ACCTS holds no government license or official recognition. In the United States, recognition by the USDE or the Council for Higher Education Accreditation (CHEA) confers an academic legitimacy on accrediting organizations. A higher education institution must be accredited by an agency recognized by either the USDE or CHEA in order for the institution and its students to be eligible for government grants and student financial assistance.

In 2004, a correspondent or associate level membership could be obtained in six weeks for $100 and $200 respectively. The group charged an annual fee of $300 for "full institutional approval", which it says included a site visit and approval by an evaluation team.

== History ==
The ACCTS website says that it was founded as an approval agency for those schools which for various reasons may choose not to affiliate with a regional or other professional accrediting agency because the qualifications and standards of "such accrediting agencies may run counter to the convictions and purposes of Christian schools" and because the "external interference with internal policies by organizations or agencies with different goals and purposes than the Christian university, college or seminary may prove to be non-productive".

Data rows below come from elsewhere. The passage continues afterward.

-- ==== Sys2Proof/Laws/PerInstr.lean ====
section
/-! SUPPORT. What is said of every instruction as syntax, one lemma per constructor of `Instr`. -/

/-- `DEC(ENC(c)) = c` (R71). -/
theorem Sys2Proof.Cmd.dec_enc (c : Sys2Proof.Cmd) : Sys2Proof.Cmd.dec c.enc = some c := by
  cases c <;> decide

namespace Sys2Proof.Laws.Encoding

/-- The request frame of `i` is well-formed, begins with the opcode of its command, which decodes to that command and no
other (R50, R70, R71), and has the one length the command has (R63); a query has no payload (R51). -/
def Statement (i : Instr) : Prop :=
  i.wellFormed = true ∧ encode i = i.cmd.enc :: i.extra ∧ Cmd.dec i.cmd.enc = some i.cmd ∧
    i.extra.length = i.payloadLength ∧ frameLengthOk (encode i) = true ∧ (i.cmd.isQuery = true → i.extra = [])

theorem setLed (r g b : Byte) : Statement (.setLed r g b) :=
  ⟨rfl, rfl, Cmd.dec_enc _, rfl, rfl, nofun⟩

theorem getLed : Statement .getLed :=
  ⟨rfl, rfl, Cmd.dec_enc _, rfl, rfl, fun _ => rfl⟩

theorem setMotorAForward (m : Byte) : Statement (.setMotorAForward m) :=
  ⟨rfl, rfl, Cmd.dec_enc _, rfl, rfl, nofun⟩

theorem setMotorAReverse (m : Byte) : Statement (.setMotorAReverse m) :=
  ⟨rfl, rfl, Cmd.dec_enc _, rfl, rfl, nofun⟩

theorem getMotorA : Statement .getMotorA :=
  ⟨rfl, rfl, Cmd.dec_enc _, rfl, rfl, fun _ => rfl⟩

theorem setMotorBForward (m : Byte) : Statement (.setMotorBForward m) :=
  ⟨rfl, rfl, Cmd.dec_enc _, rfl, rfl, nofun⟩

theorem setMotorBReverse (m : Byte) : Statement (.setMotorBReverse m) :=
  ⟨rfl, rfl, Cmd.dec_enc _, rfl, rfl, nofun⟩

theorem getMotorB : Statement .getMotorB :=
  ⟨rfl, rfl, Cmd.dec_enc _, rfl, rfl, fun _ => rfl⟩

theorem allOff : Statement .allOff :=
  ⟨rfl, rfl, Cmd.dec_enc _, rfl, rfl, nofun⟩

theorem getDriveFaultFlagA : Statement .getDriveFaultFlagA :=
  ⟨rfl, rfl, Cmd.dec_enc _, rfl, rfl, fun _ => rfl⟩

theorem getDriveFaultFlagB : Statement .getDriveFaultFlagB :=
  ⟨rfl, rfl, Cmd.dec_enc _, rfl, rfl, fun _ => rfl⟩

theorem setMotorsForward (m : Byte) : Statement (.setMotorsForward m) :=
  ⟨rfl, rfl, Cmd.dec_enc _, rfl, rfl, nofun⟩

theorem setMotorsReverse (m : Byte) : Statement (.setMotorsReverse m) :=
  ⟨rfl, rfl, Cmd.dec_enc _, rfl, rfl, nofun⟩

theorem getBatteryVoltage : Statement .getBatteryVoltage :=
  ⟨rfl, rfl, Cmd.dec_enc _, rfl, rfl, fun _ => rfl⟩

theorem getId : Statement .getId :=
  ⟨rfl, rfl, Cmd.dec_enc _, rfl, rfl, fun _ => rfl⟩

end Sys2Proof.Laws.Encoding
end

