theorem awaitBusOpen_goesOn (hphase : u.phase = .writing) (hopening : u.busOpening = true) :
    GoesOn late (awaitBusOpen u) (awaitBusOpen (u.withLate late)) := by
  match ha : u.answers with
  | [] =>
    rw [← step_busOpening (s := u.withLate late) hphase hopening]
    simp only [awaitBusOpen, ha]
    exact .waits u (by simp [hphase]) ha
  | .fail :: rest =>
    simp only [awaitBusOpen, ha, withLate_answers ha]
    exact finish_goesOn _ { u with answers := rest, trace := u.trace ++ [.busOpen false] }
  | .ok ack :: rest =>
    simp only [awaitBusOpen, ha, withLate_answers ha]
    exact exec_goesOn (u := { u with
      answers := rest
      trace := u.trace ++ [.busOpen true]
      phase := .idle
      busOpening := false }) .getId rfl

theorem issue_goesOn (o : OpName) (i : Instr) (hopening : u.busOpening = false) :
    GoesOn late (exec i { u with op := some o }) (exec i { u.withLate late with op := some o }) :=
  exec_goesOn (u := { u with op := some o }) i hopening

/-- The lifecycle check looks at READY, which no answer touches (R176, R177). -/
theorem ite_ready_goesOn {x y x' y' : StepResult} (hready : GoesOn late x x') (hnot : GoesOn late y y') :
    GoesOn late (if u.ready then x else y) (if (u.withLate late).ready then x' else y') := by
  rw [withLate_ready]
  split
  · exact hready
  · exact hnot

theorem requireReady_goesOn {run : State → StepResult} (hrun : GoesOn late (run u) (run (u.withLate late))) :
    GoesOn late (requireReady run u) (requireReady run (u.withLate late)) :=
  ite_ready_goesOn hrun (finish_goesOn _ u)

theorem runMotor_goesOn (o : OpName) (fwd rev : Byte → Instr) (p : Power) (hopening : u.busOpening = false) :
    GoesOn late (runMotor o fwd rev p u) (runMotor o fwd rev p (u.withLate late)) := by
  simp only [runMotor]
  split
  · exact finish_goesOn _ u
  · exact issue_goesOn o _ hopening

theorem opOpen_goesOn : GoesOn late (opOpen u) (opOpen (u.withLate late)) :=
  ite_ready_goesOn (finish_goesOn _ u)
    (awaitBusOpen_goesOn (u := { u with op := some .openCodec, phase := .writing, busOpening := true }) rfl rfl)

theorem opClose_goesOn (hopening : u.busOpening = false) : GoesOn late (opClose u) (opClose (u.withLate late)) :=
  ite_ready_goesOn (issue_goesOn .closeCodec .allOff hopening) (finish_goesOn .ok u)

theorem accept_goesOn (q : Request) (hopening : u.busOpening = false) :
    GoesOn late (accept q u) (accept q (u.withLate late)) := by
  simp only [accept]
  cases q.op
  case openCodec => exact opOpen_goesOn
  case closeCodec => exact opClose_goesOn hopening
  case setMotors | setMotorA | setMotorB => exact requireReady_goesOn (runMotor_goesOn _ _ _ _ hopening)
  case setLed | getDriveFaultA | getDriveFaultB | getBatteryVoltage | stop =>
    exact requireReady_goesOn (issue_goesOn _ _ hopening)

/-! ## The step -/

theorem step_foreignFrame {f : Frame} {e : DecodeError} (hphase : s.phase = .idle) (hslot : s.slot = some f)
    (hdecode : decode f.toList = .error e) : step s = .fault (.notARequestFrame e) := by
  rw [step_idle s hphase]
  simp only [startNext, hslot, runSlot, hdecode]

/-- Both steps go the same way, as no answer bears on which it is. -/
theorem step_goesOn (hinv : Inv s) (late : List Answer) : GoesOn late (step s) (step (s.withLate late)) := by
  have hidle : s.phase = .idle → s.busOpening = false := fun hp => (hinv.idle hp).1
  have c := step_cases s
  generalize step s = x at c ⊢
  cases c with
  | foreignFrame f e hp hs hd =>
    rw [step_foreignFrame (s := s.withLate late) hp hs hd]
    exact .fault _
  | runsSlot f i rest hp hs hd =>
    rw [stepRunsTheDecodedInstruction (s.withLate late) f i rest hp hs hd]
    exact exec_goesOn (u := { s with slot := none }) i (hidle hp)
  | waits hp hs hr =>
    rw [step_nothingPresented (s := s.withLate late) hp hs hr]
    exact .ended s hp
  | accepts q rest hp hs hr =>
    rw [step_accepts (s := s.withLate late) hp hs hr]
    exact accept_goesOn (u := { s with requests := rest }) q (hidle hp)
  | busOpening hp hb =>
    rw [step_busOpening (s := s.withLate late) hp hb]
    exact awaitBusOpen_goesOn hp hb
  | writes hp hb hq =>
    rw [step_writes (s := s.withLate late) hp hb hq]
    exact awaitWrite_goesOn hp hb hq
  | cycleWrites hp hb hq =>
    rw [step_cycleWrites (s := s.withLate late) hp hb hq]
    exact (goesOn_exchangeRule hq late _).write _ s ⟨⟨rfl, hb, rfl⟩, hp, rfl⟩
  | reads hp =>
    rw [step_reads (s := s.withLate late) hp]
    have hopening := hinv.busOpening_false (by simp [hp])
    exact (goesOn_exchangeRule (hinv.readingQuery hp) late _).read _ s ⟨⟨rfl, hopening, rfl⟩, hp, rfl⟩

end

/-- Settles O58: a step with the late answers too goes on where the one without them ends or waits (`GoesOn`). -/
theorem lateAnswersMakeNoDifference : Obligations.LateAnswersMakeNoDifference := by
  intro s t early late hinv h
  have hboth := step_goesOn (s := { s with answers := early }) { hinv with } late
  rw [h] at hboth
  change GoesOn late _ (step { s with answers := early ++ late }) at hboth
  generalize step { s with answers := early ++ late } = y at hboth ⊢
  cases hboth with
  | ended _ phase => exact ⟨fun _ => rfl, fun hbusy => absurd phase hbusy⟩
  | waits _ phase answers =>
    refine ⟨fun hphase => absurd hphase phase, fun _ => ⟨answers, ?_⟩⟩
    rw [State.withLate, answers, List.nil_append]

end Sys2Proof.Machine
end

section
/-! SUPPORT. The decoder and the request frame, in both directions (R50 to R53, R61 to R63). -/

namespace Sys2Proof

/-- DEC answers a command for the opcode of that command alone (R71). -/
theorem Cmd.dec_eq_some_iff {b : Byte} {c : Cmd} : Cmd.dec b = some c ↔ b = c.enc := by
  constructor
  · intro h
    exact (eq_of_beq (List.find?_some (p := fun c : Cmd => c.enc == b) h)).symm
  · rintro rfl
    exact c.dec_enc

@[simp] theorem decode_enc_cons (c : Cmd) (payload : List Byte) :
    decode (c.enc :: payload) = decodePayload c payload := by
  simp only [decode, Cmd.dec_enc]

theorem decode_unassigned {b : Byte} (h : Cmd.dec b = none) (payload : List Byte) :
    decode (b :: payload) = .error (.unassignedOpcode b) := by
  simp only [decode, h]

/-- What is decoded begins with an assigned opcode, and the rest of it is the payload. -/
theorem decode_eq_ok_iff {bytes : List Byte} {x : Instr × List Byte} :
    decode bytes = .ok x ↔ ∃ (c : Cmd) (payload : List Byte), bytes = c.enc :: payload ∧ decodePayload c payload = .ok x := by
  constructor
  · intro h
    match bytes with
    | [] => cases h
    | b :: payload =>
      cases hdec : Cmd.dec b with
      | none => cases (decode_unassigned hdec payload).symm.trans h
      | some c =>
        obtain rfl := Cmd.dec_eq_some_iff.mp hdec
        exact ⟨c, payload, rfl, decode_enc_cons c payload ▸ h⟩
  · rintro ⟨c, payload, rfl, h⟩
    exact (decode_enc_cons c payload).trans h

/-! ## The payload -/

theorem takeMagnitude_eq_ok_iff {c : Cmd} {mk : Byte → Instr} {payload : List Byte} {i : Instr} {rest : List Byte} :
    takeMagnitude c mk payload = .ok (i, rest) ↔ ∃ m, i = mk m ∧ payload = m :: rest := by
  cases payload <;> simp [takeMagnitude, eq_comm]

/-- The payload of `i`, whatever follows, is read as `i`. -/
theorem decodePayload_extra (i : Instr) (rest : List Byte) : decodePayload i.cmd (i.extra ++ rest) = .ok (i, rest) := by
  cases i <;> rfl

/-- A payload that is read as `i` for the command `c` is the one `i` is sent with. -/
theorem extra_of_decodePayload {c : Cmd} {payload : List Byte} {i : Instr} {rest : List Byte}
    (h : decodePayload c payload = .ok (i, rest)) : i.cmd = c ∧ payload = i.extra ++ rest := by
  cases c
  case setMotorAForward | setMotorAReverse | setMotorBForward | setMotorBReverse | setMotorsForward | setMotorsReverse =>
    obtain ⟨m, rfl, rfl⟩ := takeMagnitude_eq_ok_iff.mp h
    exact ⟨rfl, rfl⟩
  case setLed =>
    match payload with
    | r :: g :: b :: rest => cases h; exact ⟨rfl, rfl⟩
    | [] | [_] | [_, _] => cases h
  case allOff =>
    match payload with
    | [] => cases h
    | pad :: rest =>
      by_cases hpad : pad = 0x00#8
      · subst hpad; cases h; exact ⟨rfl, rfl⟩
      · simp [decodePayload, hpad] at h
  case getLed | getMotorA | getMotorB | getDriveFaultFlagA | getDriveFaultFlagB | getBatteryVoltage | getId =>
    cases h
    exact ⟨rfl, rfl⟩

In 2005, Tyndale Theological Seminary (which was at that time an ACCTS member institution) was fined $173,000 for issuing degrees without meeting state standards and calling itself a "seminary" without having accreditation. Charges were dismissed in 2007 when the Texas Supreme Court ruled that the state government lacked legal jurisdiction over religious education or training.

==Requirements==
The requirements for approval by ACCTS are: proof of the solicitation of new students, the transfer of credits, "admission policies and procedures," a "financial policy," "learning experience," a "limitation" on life credit, a library, student records, "staff," and "facilities."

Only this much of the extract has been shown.